486, 489, 240 N.W. 140, 141 (1932).
Section 452.20 provides:
Limitation on actions for commissions. No person engaged in the business or acting in the capacity of a broker, salesperson or time‑share salesperson within this state may bring or maintain an action in the courts of this state for the collection of a commission or compensation for the performance of any act mentioned in this chapter without alleging and proving that he or she was a duly licensed broker, salesperson or registered time‑share salesperson at the time the alleged cause of action arose.
[5] Spiro agreed to “indemnify and hold harmless” Howard, Needles for “any and all claims regarding the commission.”

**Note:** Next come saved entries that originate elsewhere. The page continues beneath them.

/-- RESERVED_SLOT_COMPLETION of a load: a blank block gives UNOWNED with epoch 0, count 0, the default policy and a START
record; a valid one its own epoch, count and policy, and its owner where that path is not FENCED: OWNED where the owner is not
LOST or auto_takeover is clear, and for a LOST owner under auto_takeover GRACE, or with grace_ms = 0 the owner fenced and the
LOSS drain begun (R69, R73); any other content FROZEN with cause BLOCK_BAD, with epoch, count and policy unchanged (R59 to
R63, R66, R167). An OWNERSHIP notice of the record loaded goes to each UP path (R58). -/
def Obligations.LoadJudgesBlock : Prop :=
  ∀ (s : State) (status : DriveStatus) (block : List Byte) (attempt : Nat),
    s.dpt.state = .ready → 2 ≤ s.dpt.slotCount → s.holderOf (s.dpt.slotCount - 1) = some (.blockOp .load attempt) →
    status = .good ∨ status = .partialDone → s.owc.state = .loading → s.owc.history.length ≤ 8 →
    let judged := judgeBlock (fillPage s.mem Config.ownershipPage block)
    ∃ t, exec (.reservedSlotCompletion status 1#16 block) s = .next t ∧ t.adm = s.adm ∧
      (judged = .blank →
        t.owc.state = .unowned ∧ t.owc.owner = none ∧ t.owc.epoch = 0#16 ∧ t.owc.commitCount = 0#32 ∧
          t.owc.policy = defaultPolicy ∧ t.owc.attempt = 0 ∧ Notified none 0#16 0#32 defaultPolicy s t ∧
          t.owc.history = ({ epoch := 0#16, newOwner := none, previousOwner := none, cause := .start,
                             orphans := 0 } :: s.owc.history).take 8) ∧
      (∀ ownerByte epoch count record, judged = .valid ownerByte epoch count record →
        let force := (acceptPolicy s.reportedCapacity record).getD defaultPolicy
        t.owc.epoch = epoch ∧ t.owc.commitCount = count ∧ t.owc.policy = force ∧
          (∀ owner, (∀ p, owner = some p ↔ ownerByte = BitVec.ofNat 8 (pathCode (some p)) ∧ s.role p ≠ .fenced) →
            Notified owner epoch count force s t) ∧
          (∀ p, ownerByte = BitVec.ofNat 8 (pathCode (some p)) → s.role p ≠ .fenced →
            ((t.hmon.get p).health ≠ .lost ∨ autoTakeover force = false →
              t.owc.state = .owned ∧ t.owc.owner = some p ∧ t.owc.attempt = 0) ∧
              ((t.hmon.get p).health = .lost → autoTakeover force = true →
                (force.graceMs ≠ 0#16 → t.owc.state = .grace ∧ t.owc.owner = some p ∧
                  t.owc.graceTimer = some force.graceMs.toNat ∧ t.owc.attempt = 0) ∧
                  (force.graceMs = 0#16 → t.role p = .fenced ∧ t.owc.owner = none ∧
                    (t.owc.state = .draining ∧ t.owc.attempt = 0 ∨ t.owc.state = .committing) ∧
                    t.owc.drainCause = some .loss ∧ t.owc.drainedPath = some p))) ∧
          (∀ p, ownerByte = BitVec.ofNat 8 (pathCode (some p)) → s.role p = .fenced →
            t.owc.state = .unowned ∧ t.owc.owner = none ∧ t.owc.attempt = 0) ∧
          (ownerByte ≠ 1#8 → ownerByte ≠ 2#8 →
            t.owc.state = .unowned ∧ t.owc.owner = none ∧ t.owc.attempt = 0)) ∧
      (judged = .bad →
        t.owc.state = .frozen ∧ t.owc.frozenCause = some .blockBad ∧ t.owc.owner = none ∧ SameBlock s t ∧
          t.owc.attempt = 0 ∧ FlagInBoth .blockBad t ∧ FlagInBoth .frozen t ∧
          Notified none s.owc.epoch s.owc.commitCount s.owc.policy s t)

/-- RESERVED_SLOT_COMPLETION of a failed attempt: the first and second are asked again and change nothing of the record;
the third ends a commit in FROZEN with cause COMMIT_FAILED and a load in FROZEN with cause BLOCK_BAD (R55, R56, R60,
R63, R167). Either sends an OWNERSHIP notice to each UP path, and the commit answers every waiting reply, its own with
COMMIT_FAILED and every other with FROZEN (R58, R63). -/
def Obligations.FailedAttemptsAskAgain : Prop :=
  ∀ (s : State) (status : DriveStatus) (done : Word) (block : List Byte) (op : BlockOp) (attempt : Nat), DriveInv s →
    s.dpt.state = .ready → s.holderOf (s.dpt.slotCount - 1) = some (.blockOp op attempt) →
    (status = .media ∧ done.toNat ≤ 1) ∨ ((status = .good ∨ status = .partialDone) ∧ done = 0#16) →
    (op = .load → s.owc.state = .loading ∧ 0 < s.owc.attempt) →
    (op = .commit → s.owc.contents.isSome = true ∧ s.owc.state ≠ .frozen) →
    ∃ t, exec (.reservedSlotCompletion status done block) s = .next t ∧ SameBlock s t ∧
      (status = .media → FlagInBoth .mediaError t) ∧
      (s.owc.attempt < 3 →
        t.owc = { s.owc with attempt := s.owc.attempt + 1 } ∧ t.hmon = s.hmon ∧ t.ift = s.ift ∧ t.mem = s.mem ∧
          ∃ timer, { slot := s.dpt.slotCount - 1, holder := .blockOp op (s.owc.attempt + 1), timer := timer } ∈
            t.dpt.busy) ∧
      (3 ≤ s.owc.attempt →
        t.owc.state = .frozen ∧ t.owc.owner = none ∧ t.owc.attempt = 0 ∧ FlagInBoth .frozen t ∧
          Notified none s.owc.epoch s.owc.commitCount s.owc.policy s t ∧
          (op = .commit → t.owc.frozenCause = some .commitFailed ∧ t.owc.history = s.owc.history ∧ FrozenAnswered s t) ∧
          (op = .load → t.owc.frozenCause = some .blockBad ∧ FlagInBoth .blockBad t))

[6] Badger III also asserts that the trial court erred in not concluding that the agreement to pay the commission was void under the statute of frauds, § 240.10(2), Stats., and that in refusing to hear its alternative argument that if the commission agreement was valid only some $98,000 was owed. We do not discuss these issues in light of our determination that the agreement to the pay the commission was void. See Gross v. Hoffman, 227 Wis. 296, 300, 277 N.W. 663, 665 (1938) (only dispositive issue need be addressed).